Lennart Poettering) published Modernization of the Linux-Distributive loading process aimed at solving existing problems and simplifying the organization of a full -fledged verified load confirming the reliability of the nucleus and the basic systemic environment. The changes necessary for the use of the new architecture are already included in the Systemd code base and affect components such as Systemd-STUB, SystemD-MEASURE, SYSTEMD-CRYPTENROLL, SYSTEMD-CRYPTSETUP, SYSTEMD-PCRPHASE and SYSTEMD-CREDS.
The proposed changes are reduced to the creation of a single universal image of the UKI (Unified Kernel Image), uniting the image of the Linux nucleus, a processor for loading the nucleus from UEFI (UEFI Boot Stub) and an Initrd system environment used for the initial initialization at the stage before mounting before mounting root fs. Instead of the image of the Initrd RAM-disk in UKI, the entire system can also be packed, which allows you to create fully verified systemic circles loaded into RAM. The UKI-image is made out in the form of an executable file in PE format, which can be
Loaded not only with the help of traditional boots, and directly caused by UEFI firmware.

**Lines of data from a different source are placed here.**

-- ==== Sys2Proof/Tests/Slice0.lean ====
section
/-! SUPPORT. Tests: expected values from the vectors of 95_test_vectors.md, and for every statement with
hypotheses a witness that meets them all. -/

namespace Sys2Proof.Tests

open Sys2Proof Sys2Proof.Machine Sys2Proof.Safety Sys2Proof.Laws

/-! ## Helpers -/

/-- The outcome is a next state with the property. -/
def nextHas (p : State → Bool) : Host.Outcome State Fault Refusal → Bool
  | .next t => p t
  | .fault _ => false
  | .refused _ => false

/-- The outcome is the fault. -/
def faultIs (f : Fault) : Host.Outcome State Fault Refusal → Bool
  | .next _ => false
  | .fault g => f == g
  | .refused _ => false

/-- The outcome is the refusal. -/
def refusedIs (r : Refusal) : Host.Outcome State Fault Refusal → Bool
  | .next _ => false
  | .fault _ => false
  | .refused q => r == q

/-- The input is a reset. -/
def isReset (i : TimedInput) : Bool :=
  match i.act with
  | .reset _ => true
  | .write _ _ => false
  | .read _ => false
  | .setSink _ => false
  | .stall => false

/-- A next state with the inputs `later` still to come, where those before them hold no reset. -/
theorem noResetUsed_of {s : State} {o : Host.Outcome State Fault Refusal} (used later : List TimedInput)
    (hs : s.host = used ++ later) (hu : used.all (fun i => !isReset i) = true)
    (h : nextHas (fun t => t.host == later) o = true) : ∃ t, o = .next t ∧ noResetUsed s t := by
  cases o with
  | next t =>
    have ht : t.host = later := by simpa [nextHas] using h
    rw [List.all_eq_true] at hu
    exact ⟨t, rfl, used, by rw [ht]; exact hs, fun i hi c e => by have := hu i hi; simp [isReset, e] at this⟩
  | fault f => cases h
  | refused r => cases h

/-- A source that yields the bytes with no answer listed. -/
def yielding (bytes : List Byte) : ByteSource := { answers := [], bytes := bytes }

/-- ECHO text of one first chunk and then none for n places. -/
def speaking (first : List Byte) (n : Nat) : EchoText := { chunks := first :: List.replicate n [], drawn := 0 }

/-- The machine after reset, with the word as its next command. -/
def offer (w : Nat) (s : State) : State := s.withFetchWord 48 w

/-- With the inputs still to come. -/
def given (host : List TimedInput) (s : State) : State := { s with host := host }

/-- With the reference device answering, and its known bytes. -/
def withDevice (mem : Memory) (s : State) : State :=
  { s with refDevice := true, dev := { s.dev with mem := mem } }

/-- The bus in mode WRITE with the data lines at 0 (V2.1). -/
def inWrite (s : State) : State :=
  { s with mode := .write, lines := { s.lines with data := Vector.replicate 8 ⟨.output, .low⟩ } }

/-- The bus in mode READ (V3.1). -/
def inRead (s : State) : State :=
  { s with mode := .read, lines := { s.lines with oe := ⟨.output, .low⟩ } }

/-- STATUS as a number. -/
def status (t : State) : Nat := (statusByte t).toNat

/-- The codes of an ASCII text. -/
def ascii (text : String) : List Byte := text.toList.map fun c => BitVec.ofNat 8 c.toNat

/-- A configuration whose addrPin[3] and dataPin[5] are one pin (V0.2). -/
def doubled : PinConfig := { PinConfig.afterReset with addrPin := PinConfig.afterReset.addrPin.set 3 20 }

/-! ## Well-formedness. Every operand value is legal (30_encoding.md R82), so the only ill-formed term is a
configuration with two equal pin ids (10_state.md R33). -/

theorem test_doubled_pin_is_ill_formed : doubled.wellFormed = false := by decide

theorem test_distinct_pins_are_well_formed : PinConfig.afterReset.wellFormed = true := by decide

theorem test_extreme_operands_are_well_formed :
    Instr.wellFormed (.writeByte 0xFF 0xFFFF) = true ∧ Instr.wellFormed (.dump 0xFFFF 0xFFFF) = true := by decide

/-! ## Decoding, words written from the field table of 30_encoding.md R81 to R83: ARG, ADDR, DATA, OP -/

/-- V1.7. -/
theorem test_decode_setAddress :
    decode (0b0000000000000000#16 ++ 0b0001001000110100#16 ++ 0b00000000#8 ++ 0b00000001#8) =
      .ok (.setAddress 0x1234) := by decide

theorem test_decode_enterWrite :
    decode (0b1111111111111111#16 ++ 0b1010101010101010#16 ++ 0b01010101#8 ++ 0b00000010#8) = .ok .enterWrite := by
  decide

theorem test_decode_enterRead :
    decode (0b0000000000000001#16 ++ 0b1000000000000000#16 ++ 0b11111111#8 ++ 0b00000011#8) = .ok .enterRead := by
  decide

/-- V4.7: ARG is ignored. -/
theorem test_decode_writeByte :
    decode (0b1111111111111111#16 ++ 0b0000000000000001#16 ++ 0b11101010#8 ++ 0b00000100#8) =
      .ok (.writeByte 0xEA 0x0001) := by decide

/-- V5.8: ARG and DATA are ignored. -/
theorem test_decode_readByte :
    decode (0b1010101111001101#16 ++ 0b0000000000000101#16 ++ 0b01110111#8 ++ 0b00000101#8) =
      .ok (.readByte 0x0005) := by decide

/-- V6.5. -/
theorem test_decode_program :
    decode (0b1111111111111111#16 ++ 0b0111111111111100#16 ++ 0b00000000#8 ++ 0b00000110#8) =
      .ok (.program 0x7FFC 0xFFFF) := by decide

/-- V7.4. -/
theorem test_decode_dump :
    decode (0b0000000000000011#16 ++ 0b0111111111110101#16 ++ 0b00000000#8 ++ 0b00000111#8) =
      .ok (.dump 0x7FF5 3) := by decide

/-- V8.1, V8.2, V8.3, V8.12. -/
theorem test_decode_reserved :
    decode 0x000000000000 = .error (.reservedOpcode 0x00) ∧ decode 0x000000000008 = .error (.reservedOpcode 0x08) ∧
      decode 0x0000000000FF = .error (.reservedOpcode 0xFF) ∧
      decode 0x000000001081 = .error (.reservedOpcode 0x81) := by decide

/-- Bits above nbits are 0 in a word of the opcode table. -/
theorem test_table_word : decodeTableWord 8 0xFFFFFF04 = some (.writeByte 0 0) ∧
    decodeTableWord 48 0x00000001EA04 = some (.writeByte 0xEA 1) ∧ decodeTableWord 48 0x08 = none := by decide

/-! ## Reset and host registers -/

/-- V0.1: 42 events and the table of R49, from lines that were not in order. -/
theorem test_reset : nextHas (fun t => t.log.length == 42 && t.lines == Lines.afterReset && status t == 0x00)
    (step (given [⟨none, .reset PinConfig.afterReset⟩] (inWrite State.reset))) = true := by decide +kernel

/-- V0.3: a reset after event 33 of WRITE_BYTE commits the latched byte. -/
theorem test_reset_after_falling_edge : nextHas (fun t => t.dev.mem == [(0x0001, 0x22)] && status t == 0x00)
    (exec (.writeByte 0x22 0x0001) (given [⟨some 33, .reset PinConfig.afterReset⟩] (inWrite State.reset))) = true := by
  decide +kernel

/-- V0.4: one event earlier nothing is written. -/
theorem test_reset_before_falling_edge : nextHas (fun t => t.dev.mem == [] && status t == 0x00)
    (exec (.writeByte 0x22 0x0001) (given [⟨some 32, .reset PinConfig.afterReset⟩] (inWrite State.reset))) = true := by
  decide +kernel

/-- 70_reset_and_hazards.md R190: a reset that swaps the pins of WE and A[0], low before, writes nothing. -/
theorem test_reset_to_other_pins : nextHas (fun t => t.dev.mem == [] && t.lines == Lines.afterReset)
    (step (given [⟨none, .reset { PinConfig.afterReset with
      wePin := 0, addrPin := PinConfig.afterReset.addrPin.set 0 23 }⟩] State.reset)) = true := by decide +kernel

/-- R192 (a): a reset inside the write pulse that moves WE to another pin commits all the same. -/
theorem test_reset_in_pulse_to_other_pin : nextHas (fun t => t.dev.mem == [(0x0001, 0x22)])
    (exec (.writeByte 0x22 0x0001) (given [⟨some 34, .reset { PinConfig.afterReset with wePin := 40 }⟩]
      (inWrite State.reset))) = true := by decide +kernel

/-- V9.1, V9.2 and V9.8 (WRITE, NO_SINK). -/
theorem test_host_reads : readRegister 0 State.reset = 0 ∧ readRegister 3 State.reset = 0 ∧
    readRegister 1 { inWrite State.reset with last := .noSink } = 0x14 := by decide

/-- V9.5: STATUS read inside a PROGRAM from WRITE. -/
theorem test_status_inside_program : nextHas (fun t => t.reads == [(1, 0x05)])
    (exec (.program 0 0) (given [⟨some 3, .read 1⟩] { inWrite State.reset with
      source := yielding [1], echo := speaking [] 40 })) = true := by
  decide +kernel

/-- V8.1 from UNINIT: STATUS 0x08, no event. -/
theorem test_reserved_opcode : nextHas (fun t => status t == 0x08 && t.log == [] && t.result == 0)
    (step (offer 0x000000000000 State.reset)) = true := by decide +kernel

/-! ## Commands -/

/-- V1.8: address 0x8001 asserts 000000000000001, in 15 events. -/
theorem test_setAddress_truncates : nextHas (fun t => t.log.length == 15 && status t == 0x00 &&
      t.lines.addr == (Vector.replicate 15 ⟨.output, .low⟩).set 0 ⟨.output, .high⟩)
    (step (offer 0x000080010001 State.reset)) = true := by decide +kernel

/-- V1.5: the first event is Drv(A[0], 1), the second Drv(A[1], 0), the last Drv(A[14], 1). -/
theorem test_setAddress_order : nextHas (fun t => (traceOf t).take 2 == [.drv 0 true, .drv 1 false] &&
      t.log.head? == some (.drv 14 true))
    (step (offer 0x000055550001 State.reset)) = true := by decide +kernel

/-- V2.1. -/
theorem test_enterWrite : nextHas (fun t => status t == 0x04 && t.log.length == 17 &&
      (traceOf t).take 2 == [.dir 15 .output, .drv 15 false] && t.log.head? == some (.drv 24 true) &&
      t.lines.data == Vector.replicate 8 ⟨.output, .low⟩)
    (step (offer 0x000000000002 State.reset)) = true := by decide +kernel

/-- V2.3: the data lines go back to 0 after WRITE_BYTE 0xFF. -/
theorem test_enterWrite_again : nextHas (fun t => t.lines.data == Vector.replicate 8 ⟨.output, .low⟩)
    (execAll [.writeByte 0xFF 0x0000, .enterWrite] (inWrite State.reset)) = true := by decide +kernel

/-- V3.1. -/
theorem test_enterRead : nextHas (fun t => status t == 0x02 && t.log.length == 10 &&
      t.log.head? == some (.dly 5) && t.lines.oe == ⟨.output, .low⟩)
    (step (offer 0x000000000003 { State.reset with params := { State.reset.params with oeSettleUs := 5 } })) = true := by
  decide +kernel

/-- V3.2: the output latches are kept. -/
theorem test_enterRead_keeps_latches : nextHas (fun t => t.lines.data[0] == ⟨.input, .high⟩ &&
      t.lines.data[1] == ⟨.input, .low⟩)
    (execAll [.writeByte 0xA5 0x0000, .enterRead] (inWrite State.reset)) = true := by decide +kernel

/-- The data events of V4.1, with T = 7. -/
def dataEvents : List Event :=
  [.drv 15 true, .dly 7, .drv 16 true, .dly 7, .drv 17 true, .dly 7, .drv 18 false, .dly 7,
    .drv 19 true, .dly 7, .drv 20 false, .dly 7, .drv 21 true, .dly 7, .drv 22 false, .dly 7]

/-- The address and pulse events of V4.1. -/
def pulseEvents : List Event :=
  [.drv 23 true, .drv 0 true, .drv 1 false, .drv 2 false, .drv 3 false, .drv 4 false, .drv 5 false,
    .drv 6 false, .drv 7 false, .drv 8 false, .drv 9 false, .drv 10 false, .drv 11 false, .drv 12 false,
    .drv 13 false, .drv 14 false, .drv 23 false, .dly 7, .drv 23 true]

/-- V4.1: the 35 events of WRITE_BYTE 0xEA, 0x0001, with T = 7. -/
theorem test_writeByte_trace : nextHas (fun t => traceOf t == dataEvents ++ pulseEvents)
    (step (offer 0x00000001EA04 (inWrite { State.reset with cfg := { State.reset.cfg with tBit := 7 } }))) = true := by
  decide +kernel

/-- P2, step 3: 0x3C at 0x8005, from READ, 52 events. -/
theorem test_writeByte_stores : nextHas (fun t => t.dev.mem == [(0x0005, 0x3C)] && status t == 0x04 &&
      t.log.length == 52)
    (step (offer 0x000080053C04 (withDevice [(0x0005, 0xA5)] (inRead State.reset)))) = true := by decide +kernel

/-- V5.2: right after reset, with DevMem[5] = 0xA5: 146 events, RESULT 0x1A5. -/
theorem test_readByte_device : nextHas (fun t => t.result == 0x1A5 && status t == 0x02 && t.log.length == 146)
    (step (offer 0x000000050005 (withDevice [(0x0005, 0xA5)] State.reset))) = true := by decide +kernel

/-- V5.6: without a sink from WRITE, nothing but STATUS 0x14 and RESULT 0. -/
theorem test_readByte_without_sink : nextHas (fun t => t.result == 0 && status t == 0x14 && t.log == [] &&
      t.lines.data == Vector.replicate 8 ⟨.output, .low⟩)
    (step (offer 0x000000000005 (inWrite { State.reset with sinkAvail := false, result := 0x1A5 }))) = true := by
  decide +kernel

/-- V5.1: the samples 0,0,1,1,1,1,0,0 spell 0x3C. -/
theorem test_accumulate : [false, false, true, true, true, true, false, false].foldl accumulate 0 = 0x3C := by decide

/-- L1.7 (V6.1): four bytes, 165 events, no fifth query. -/
theorem test_program : nextHas (fun t => t.log.length == 165 && t.dev.mem == [(0, 0xEA), (1, 0x4C), (2, 0), (3, 0x80)] &&
      status t == 0x04 && t.source == yielding [0x55])
    (step (offer 0x000300000006
      { State.reset with source := yielding [0xEA, 0x4C, 0x00, 0x80, 0x55], echo := speaking [] 166 })) = true := by
  decide +kernel

/-- V6.1 with free ECHO text: what does not depend on the text. -/
theorem test_program_free_text : nextHas (fun t => t.dev.mem == [(0, 0xEA)] && status t == 0x04 &&
      t.source == yielding [])
    (step (offer 0x000000000006 { State.reset with source := yielding [0xEA] })) = true := by decide +kernel

/-- 60_exceptions.md R178: a source may answer false although a byte is left; no byte is used up. -/
theorem test_source_answers_false : nextHas (fun t => traceOf t == [.srcQ false] && t.source == yielding [1])
    (exec (.program 0 0) (inWrite { State.reset with
      sinkAvail := false, source := { answers := [false], bytes := [1] } })) = true := by decide +kernel

/-- R178: a query that answered true does not bind the next one: a reset falls before `SrcRead()`, and the next
PROGRAM's query answers false. -/
theorem test_source_after_abandoned_read : nextHas (fun t => t.log.head? == some (.srcQ false) &&
      (traceOf t).head? == some (.srcQ true) && t.source == yielding [1])
    (execAll [.program 0 0, .program 0 0] (given [⟨some 1, .reset PinConfig.afterReset⟩] (inWrite { State.reset with
      sinkAvail := false, source := { answers := [true, false], bytes := [1] } }))) = true := by decide +kernel

/-- 70_reset_and_hazards.md R192 (c): a reset inside PROGRAM, before and after the first byte's read (events 1, 2)
and falling edge (34, 35), and after the second's (72). -/
theorem test_reset_inside_program : ∀ x ∈ [(1, 2, []), (2, 1, []), (34, 1, []), (35, 1, [(5, 0xEA)]),
      (72, 0, [(5, 0xEA), (6, 0x4C)])],
    nextHas (fun t => t.source.bytes.length == x.2.1 && t.dev.mem == x.2.2 && t.log.length == x.1 + 42)
      (exec (.program 5 9) (given [⟨some x.1, .reset PinConfig.afterReset⟩] (inWrite { State.reset with
        sinkAvail := false, source := yielding [0xEA, 0x4C] }))) = true := by decide +kernel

The ability to call from UEFI allows you to use the integrity and reliability of the digital signature, covering not only the nucleus, but also the contents of the Initrd. At the same time, support for a call from traditional loaders allows you to save such opportunities as the supply of several versions of the nucleus and an automatic rollback to the working core in case of detection of problems with the new core after installing the update.
Currently, in most Linux distributions, the “Firmware is used in the initialization process,“ Firmware → Avated by the Microsoft Shim-layer → Grub Digital Digital signature of the Digital signature of the Linux nucleus → The root FS ”is certified. The absence of Initrd verification in traditional distributions creates safety problems, since, among other things, the keys are extracted in this environment to decipher the root fs.
Initrd verification is not supported since this file is formed on the local system of the user and cannot be certified by the digital signature of the distribution, which greatly complicates the organization of the check when using the Secureboot mode (to certify the Initrd, the user needs to generate their keys and load them into UEFI firmware ). In addition, the existing loading organization does not allow the use of information from the TPM PCR (Platform Configuration Register) to monitor the integrity of the components, in addition to the SHIM, GRUB and the kernel.
Of the available problems, a complication of updating the bootloader and the lack of the ability to restrict access to the keys in TPM for the old versions of the OS, which became irrelevant after installing the update.
is also mentioned.
The main goals of introducing new loading architecture:
- Providing a fully verified loading process covering all stages from the firmware to the user space, and confirming the reliability and integrity of the components.